I will be honest. I have a problem with arrogance. What I mean is that I know I am conceited and I feel bad about it. I see it affects my relationships (or lack thereof) but I find it hard to change because I have gotten used to acting in a certain way and I almost feel like others expect me to act that way as well. I feel locked into a bad cycle that isn’t good for me but I can’t find a way out. Can you give me some advice?
Interestingly enough, it’s quite “natural” for us to feel arrogant. This basically originates from the fact that we were created in the image of G-d and are therefore “destined” for greatness. The problem is that instead of directing this potential to becoming G-d-like, we direct it “to becoming G-d”. What this means is that we take the credit for our G-d-given talents, deflecting recognition and praise from G-d to ourselves.
Now there is nothing wrong with knowing one’s strengths and talents. This is not, from a Jewish perspective, considered arrogant or conceited. On the contrary, how can a person fulfill his G-d-given purpose in life without being aware of the tools G-d gave him to accomplish his mission? Rather, arrogance is attributing greatness to oneself, while humility is attributing that greatness to G-d. So there’s no contradiction between knowing how “great” one is and being humble; conversely, knowing how great you are is not necessarily being conceited.
The question is where does one take it from there? How does this affect the way one acts? And this is the deciding factor regarding our relationship not only with other people, but also with the entire world around us.
A person who views himself as the source of his strengths and talents will naturally expect to be lauded by others and will simultaneously lord these attributes over others for his own advantage. In contrast, one who views G-d as the source of his assets will direct his praise, and the praise of others, to G-d. And he will simultaneously share these attributes with others for their benefit. Unlike the former who uses his G-d-given talents to exploit others, he exploits his G-d-given strengths to help others.
It should be clear, then, how and why this arrogance you describe affects your relationships with others. But how can you get out of this self-perpetuating cycle of damage?
The answer lies in the very reason why you can’t find the way out. Until now you thought that the only way to correct your arrogance is to deny your greatness. But that would be denying the truth since you are truly great (and I think this is the underlying idea behind what you describe as people “expecting” you to act a certain way).
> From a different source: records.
-- ==== Sys2Proof/Laws/State.lean ====
section
/-! SUPPORT. One lemma per field per update of the state: what each named update does to each field, so that no proof
unfolds a record update. The lemmas of an update say first what it writes, then that every other field is kept. -/

namespace Sys2Proof.Machine

/-! ### Completion primitives -/

@[simp] theorem complete_status (s : State) : (complete s).status = { s.status with done := true } := rfl
@[simp] theorem complete_seq (s : State) : (complete s).seq = .idle := rfl
@[simp] theorem complete_cmd (s : State) : (complete s).cmd = s.cmd := rfl
@[simp] theorem complete_a (s : State) : (complete s).a = s.a := rfl
@[simp] theorem complete_r (s : State) : (complete s).r = s.r := rfl
@[simp] theorem complete_msrin (s : State) : (complete s).msrin = s.msrin := rfl
@[simp] theorem complete_msrimg (s : State) : (complete s).msrimg = s.msrimg := rfl
@[simp] theorem complete_cfgraw (s : State) : (complete s).cfgraw = s.cfgraw := rfl
@[simp] theorem complete_base (s : State) : (complete s).base = s.base := rfl
@[simp] theorem complete_addr (s : State) : (complete s).addr = s.addr := rfl
@[simp] theorem complete_mmioimg (s : State) : (complete s).mmioimg = s.mmioimg := rfl
@[simp] theorem complete_newimg (s : State) : (complete s).newimg = s.newimg := rfl
@[simp] theorem complete_tlo (s : State) : (complete s).tlo = s.tlo := rfl
@[simp] theorem complete_msr (s : State) : (complete s).msr = s.msr := rfl
@[simp] theorem complete_mlo (s : State) : (complete s).mlo = s.mlo := rfl
@[simp] theorem complete_mhi (s : State) : (complete s).mhi = s.mhi := rfl
@[simp] theorem complete_pci (s : State) : (complete s).pci = s.pci := rfl
@[simp] theorem complete_stray (s : State) : (complete s).stray = s.stray := rfl
@[simp] theorem complete_trace (s : State) : (complete s).trace = s.trace := rfl
@[simp] theorem complete_program (s : State) : (complete s).program = s.program := rfl
@[simp] theorem complete_rdData (s : State) : (complete s).rdData = s.rdData := rfl
@[simp] theorem complete_turns (s : State) : (complete s).turns = s.turns := rfl
@[simp] theorem complete_draws (s : State) : (complete s).draws = s.draws := rfl
@[simp] theorem complete_drawCtr (s : State) : (complete s).drawCtr = s.drawCtr := rfl
@[simp] theorem complete_cfg (s : State) : (complete s).cfg = s.cfg := rfl
@[simp] theorem complete_commanded (s : State) : (complete s).commanded = s.commanded := rfl

@[simp] theorem warn_status (c : MmioReport) (s : State) : (warn c s).status = { s.status with warn := true, mmioRpt := c } := rfl
@[simp] theorem warn_cmd (c : MmioReport) (s : State) : (warn c s).cmd = s.cmd := rfl
@[simp] theorem warn_a (c : MmioReport) (s : State) : (warn c s).a = s.a := rfl
@[simp] theorem warn_r (c : MmioReport) (s : State) : (warn c s).r = s.r := rfl
@[simp] theorem warn_msrin (c : MmioReport) (s : State) : (warn c s).msrin = s.msrin := rfl
@[simp] theorem warn_msrimg (c : MmioReport) (s : State) : (warn c s).msrimg = s.msrimg := rfl
@[simp] theorem warn_cfgraw (c : MmioReport) (s : State) : (warn c s).cfgraw = s.cfgraw := rfl
@[simp] theorem warn_base (c : MmioReport) (s : State) : (warn c s).base = s.base := rfl
@[simp] theorem warn_addr (c : MmioReport) (s : State) : (warn c s).addr = s.addr := rfl
@[simp] theorem warn_mmioimg (c : MmioReport) (s : State) : (warn c s).mmioimg = s.mmioimg := rfl
@[simp] theorem warn_newimg (c : MmioReport) (s : State) : (warn c s).newimg = s.newimg := rfl
@[simp] theorem warn_seq (c : MmioReport) (s : State) : (warn c s).seq = s.seq := rfl
@[simp] theorem warn_tlo (c : MmioReport) (s : State) : (warn c s).tlo = s.tlo := rfl
@[simp] theorem warn_msr (c : MmioReport) (s : State) : (warn c s).msr = s.msr := rfl
@[simp] theorem warn_mlo (c : MmioReport) (s : State) : (warn c s).mlo = s.mlo := rfl
@[simp] theorem warn_mhi (c : MmioReport) (s : State) : (warn c s).mhi = s.mhi := rfl
@[simp] theorem warn_pci (c : MmioReport) (s : State) : (warn c s).pci = s.pci := rfl
@[simp] theorem warn_stray (c : MmioReport) (s : State) : (warn c s).stray = s.stray := rfl
@[simp] theorem warn_trace (c : MmioReport) (s : State) : (warn c s).trace = s.trace := rfl
@[simp] theorem warn_program (c : MmioReport) (s : State) : (warn c s).program = s.program := rfl
@[simp] theorem warn_rdData (c : MmioReport) (s : State) : (warn c s).rdData = s.rdData := rfl
@[simp] theorem warn_turns (c : MmioReport) (s : State) : (warn c s).turns = s.turns := rfl
@[simp] theorem warn_draws (c : MmioReport) (s : State) : (warn c s).draws = s.draws := rfl
@[simp] theorem warn_drawCtr (c : MmioReport) (s : State) : (warn c s).drawCtr = s.drawCtr := rfl
@[simp] theorem warn_cfg (c : MmioReport) (s : State) : (warn c s).cfg = s.cfg := rfl
@[simp] theorem warn_commanded (c : MmioReport) (s : State) : (warn c s).commanded = s.commanded := rfl

@[simp] theorem setMsrReport_status (c : MsrReport) (s : State) : (setMsrReport c s).status = { s.status with msrRpt := c } := rfl
@[simp] theorem setMsrReport_cmd (c : MsrReport) (s : State) : (setMsrReport c s).cmd = s.cmd := rfl
@[simp] theorem setMsrReport_a (c : MsrReport) (s : State) : (setMsrReport c s).a = s.a := rfl
@[simp] theorem setMsrReport_r (c : MsrReport) (s : State) : (setMsrReport c s).r = s.r := rfl
@[simp] theorem setMsrReport_msrin (c : MsrReport) (s : State) : (setMsrReport c s).msrin = s.msrin := rfl
@[simp] theorem setMsrReport_msrimg (c : MsrReport) (s : State) : (setMsrReport c s).msrimg = s.msrimg := rfl
@[simp] theorem setMsrReport_cfgraw (c : MsrReport) (s : State) : (setMsrReport c s).cfgraw = s.cfgraw := rfl
@[simp] theorem setMsrReport_base (c : MsrReport) (s : State) : (setMsrReport c s).base = s.base := rfl
@[simp] theorem setMsrReport_addr (c : MsrReport) (s : State) : (setMsrReport c s).addr = s.addr := rfl
@[simp] theorem setMsrReport_mmioimg (c : MsrReport) (s : State) : (setMsrReport c s).mmioimg = s.mmioimg := rfl
@[simp] theorem setMsrReport_newimg (c : MsrReport) (s : State) : (setMsrReport c s).newimg = s.newimg := rfl
@[simp] theorem setMsrReport_seq (c : MsrReport) (s : State) : (setMsrReport c s).seq = s.seq := rfl
@[simp] theorem setMsrReport_tlo (c : MsrReport) (s : State) : (setMsrReport c s).tlo = s.tlo := rfl
@[simp] theorem setMsrReport_msr (c : MsrReport) (s : State) : (setMsrReport c s).msr = s.msr := rfl
@[simp] theorem setMsrReport_mlo (c : MsrReport) (s : State) : (setMsrReport c s).mlo = s.mlo := rfl
@[simp] theorem setMsrReport_mhi (c : MsrReport) (s : State) : (setMsrReport c s).mhi = s.mhi := rfl
@[simp] theorem setMsrReport_pci (c : MsrReport) (s : State) : (setMsrReport c s).pci = s.pci := rfl
@[simp] theorem setMsrReport_stray (c : MsrReport) (s : State) : (setMsrReport c s).stray = s.stray := rfl
@[simp] theorem setMsrReport_trace (c : MsrReport) (s : State) : (setMsrReport c s).trace = s.trace := rfl
@[simp] theorem setMsrReport_program (c : MsrReport) (s : State) : (setMsrReport c s).program = s.program := rfl
@[simp] theorem setMsrReport_rdData (c : MsrReport) (s : State) : (setMsrReport c s).rdData = s.rdData := rfl
@[simp] theorem setMsrReport_turns (c : MsrReport) (s : State) : (setMsrReport c s).turns = s.turns := rfl
@[simp] theorem setMsrReport_draws (c : MsrReport) (s : State) : (setMsrReport c s).draws = s.draws := rfl
@[simp] theorem setMsrReport_drawCtr (c : MsrReport) (s : State) : (setMsrReport c s).drawCtr = s.drawCtr := rfl
@[simp] theorem setMsrReport_cfg (c : MsrReport) (s : State) : (setMsrReport c s).cfg = s.cfg := rfl
@[simp] theorem setMsrReport_commanded (c : MsrReport) (s : State) : (setMsrReport c s).commanded = s.commanded := rfl

@[simp] theorem setMmioReport_status (c : MmioReport) (s : State) : (setMmioReport c s).status = { s.status with mmioRpt := c } := rfl
@[simp] theorem setMmioReport_cmd (c : MmioReport) (s : State) : (setMmioReport c s).cmd = s.cmd := rfl
@[simp] theorem setMmioReport_a (c : MmioReport) (s : State) : (setMmioReport c s).a = s.a := rfl
@[simp] theorem setMmioReport_r (c : MmioReport) (s : State) : (setMmioReport c s).r = s.r := rfl
@[simp] theorem setMmioReport_msrin (c : MmioReport) (s : State) : (setMmioReport c s).msrin = s.msrin := rfl
@[simp] theorem setMmioReport_msrimg (c : MmioReport) (s : State) : (setMmioReport c s).msrimg = s.msrimg := rfl
@[simp] theorem setMmioReport_cfgraw (c : MmioReport) (s : State) : (setMmioReport c s).cfgraw = s.cfgraw := rfl
@[simp] theorem setMmioReport_base (c : MmioReport) (s : State) : (setMmioReport c s).base = s.base := rfl
@[simp] theorem setMmioReport_addr (c : MmioReport) (s : State) : (setMmioReport c s).addr = s.addr := rfl
@[simp] theorem setMmioReport_mmioimg (c : MmioReport) (s : State) : (setMmioReport c s).mmioimg = s.mmioimg := rfl
@[simp] theorem setMmioReport_newimg (c : MmioReport) (s : State) : (setMmioReport c s).newimg = s.newimg := rfl
@[simp] theorem setMmioReport_seq (c : MmioReport) (s : State) : (setMmioReport c s).seq = s.seq := rfl
@[simp] theorem setMmioReport_tlo (c : MmioReport) (s : State) : (setMmioReport c s).tlo = s.tlo := rfl
@[simp] theorem setMmioReport_msr (c : MmioReport) (s : State) : (setMmioReport c s).msr = s.msr := rfl
@[simp] theorem setMmioReport_mlo (c : MmioReport) (s : State) : (setMmioReport c s).mlo = s.mlo := rfl
@[simp] theorem setMmioReport_mhi (c : MmioReport) (s : State) : (setMmioReport c s).mhi = s.mhi := rfl
@[simp] theorem setMmioReport_pci (c : MmioReport) (s : State) : (setMmioReport c s).pci = s.pci := rfl
@[simp] theorem setMmioReport_stray (c : MmioReport) (s : State) : (setMmioReport c s).stray = s.stray := rfl
@[simp] theorem setMmioReport_trace (c : MmioReport) (s : State) : (setMmioReport c s).trace = s.trace := rfl
@[simp] theorem setMmioReport_program (c : MmioReport) (s : State) : (setMmioReport c s).program = s.program := rfl
@[simp] theorem setMmioReport_rdData (c : MmioReport) (s : State) : (setMmioReport c s).rdData = s.rdData := rfl
@[simp] theorem setMmioReport_turns (c : MmioReport) (s : State) : (setMmioReport c s).turns = s.turns := rfl
@[simp] theorem setMmioReport_draws (c : MmioReport) (s : State) : (setMmioReport c s).draws = s.draws := rfl
@[simp] theorem setMmioReport_drawCtr (c : MmioReport) (s : State) : (setMmioReport c s).drawCtr = s.drawCtr := rfl
@[simp] theorem setMmioReport_cfg (c : MmioReport) (s : State) : (setMmioReport c s).cfg = s.cfg := rfl
@[simp] theorem setMmioReport_commanded (c : MmioReport) (s : State) : (setMmioReport c s).commanded = s.commanded := rfl

@[simp] theorem setMchOk_status (s : State) : (setMchOk s).status = { s.status with mchOk := true } := rfl
@[simp] theorem setMchOk_cmd (s : State) : (setMchOk s).cmd = s.cmd := rfl
@[simp] theorem setMchOk_a (s : State) : (setMchOk s).a = s.a := rfl
@[simp] theorem setMchOk_r (s : State) : (setMchOk s).r = s.r := rfl
@[simp] theorem setMchOk_msrin (s : State) : (setMchOk s).msrin = s.msrin := rfl
@[simp] theorem setMchOk_msrimg (s : State) : (setMchOk s).msrimg = s.msrimg := rfl
@[simp] theorem setMchOk_cfgraw (s : State) : (setMchOk s).cfgraw = s.cfgraw := rfl
@[simp] theorem setMchOk_base (s : State) : (setMchOk s).base = s.base := rfl
@[simp] theorem setMchOk_addr (s : State) : (setMchOk s).addr = s.addr := rfl
@[simp] theorem setMchOk_mmioimg (s : State) : (setMchOk s).mmioimg = s.mmioimg := rfl
@[simp] theorem setMchOk_newimg (s : State) : (setMchOk s).newimg = s.newimg := rfl
@[simp] theorem setMchOk_seq (s : State) : (setMchOk s).seq = s.seq := rfl
@[simp] theorem setMchOk_tlo (s : State) : (setMchOk s).tlo = s.tlo := rfl
@[simp] theorem setMchOk_msr (s : State) : (setMchOk s).msr = s.msr := rfl
@[simp] theorem setMchOk_mlo (s : State) : (setMchOk s).mlo = s.mlo := rfl
@[simp] theorem setMchOk_mhi (s : State) : (setMchOk s).mhi = s.mhi := rfl
@[simp] theorem setMchOk_pci (s : State) : (setMchOk s).pci = s.pci := rfl
@[simp] theorem setMchOk_stray (s : State) : (setMchOk s).stray = s.stray := rfl
@[simp] theorem setMchOk_trace (s : State) : (setMchOk s).trace = s.trace := rfl
@[simp] theorem setMchOk_program (s : State) : (setMchOk s).program = s.program := rfl
@[simp] theorem setMchOk_rdData (s : State) : (setMchOk s).rdData = s.rdData := rfl
@[simp] theorem setMchOk_turns (s : State) : (setMchOk s).turns = s.turns := rfl
@[simp] theorem setMchOk_draws (s : State) : (setMchOk s).draws = s.draws := rfl
@[simp] theorem setMchOk_drawCtr (s : State) : (setMchOk s).drawCtr = s.drawCtr := rfl
@[simp] theorem setMchOk_cfg (s : State) : (setMchOk s).cfg = s.cfg := rfl
@[simp] theorem setMchOk_commanded (s : State) : (setMchOk s).commanded = s.commanded := rfl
What I suggest, however, is not to deny your strengths to yourself or to others. Let everyone continue knowing just how great you are. But from now on, make the mental switch of expecting and taking no credit at all, while simultaneously subjugating and sharing your talents with others for their benefit. There is nothing more humbling than admitting your complete reliance on G-d and indenturing your G-d-given strengths in the service of others. The greatness of this humility will be recognized by others the more you selflessly serve as a conduit through which G-dliness enters the world.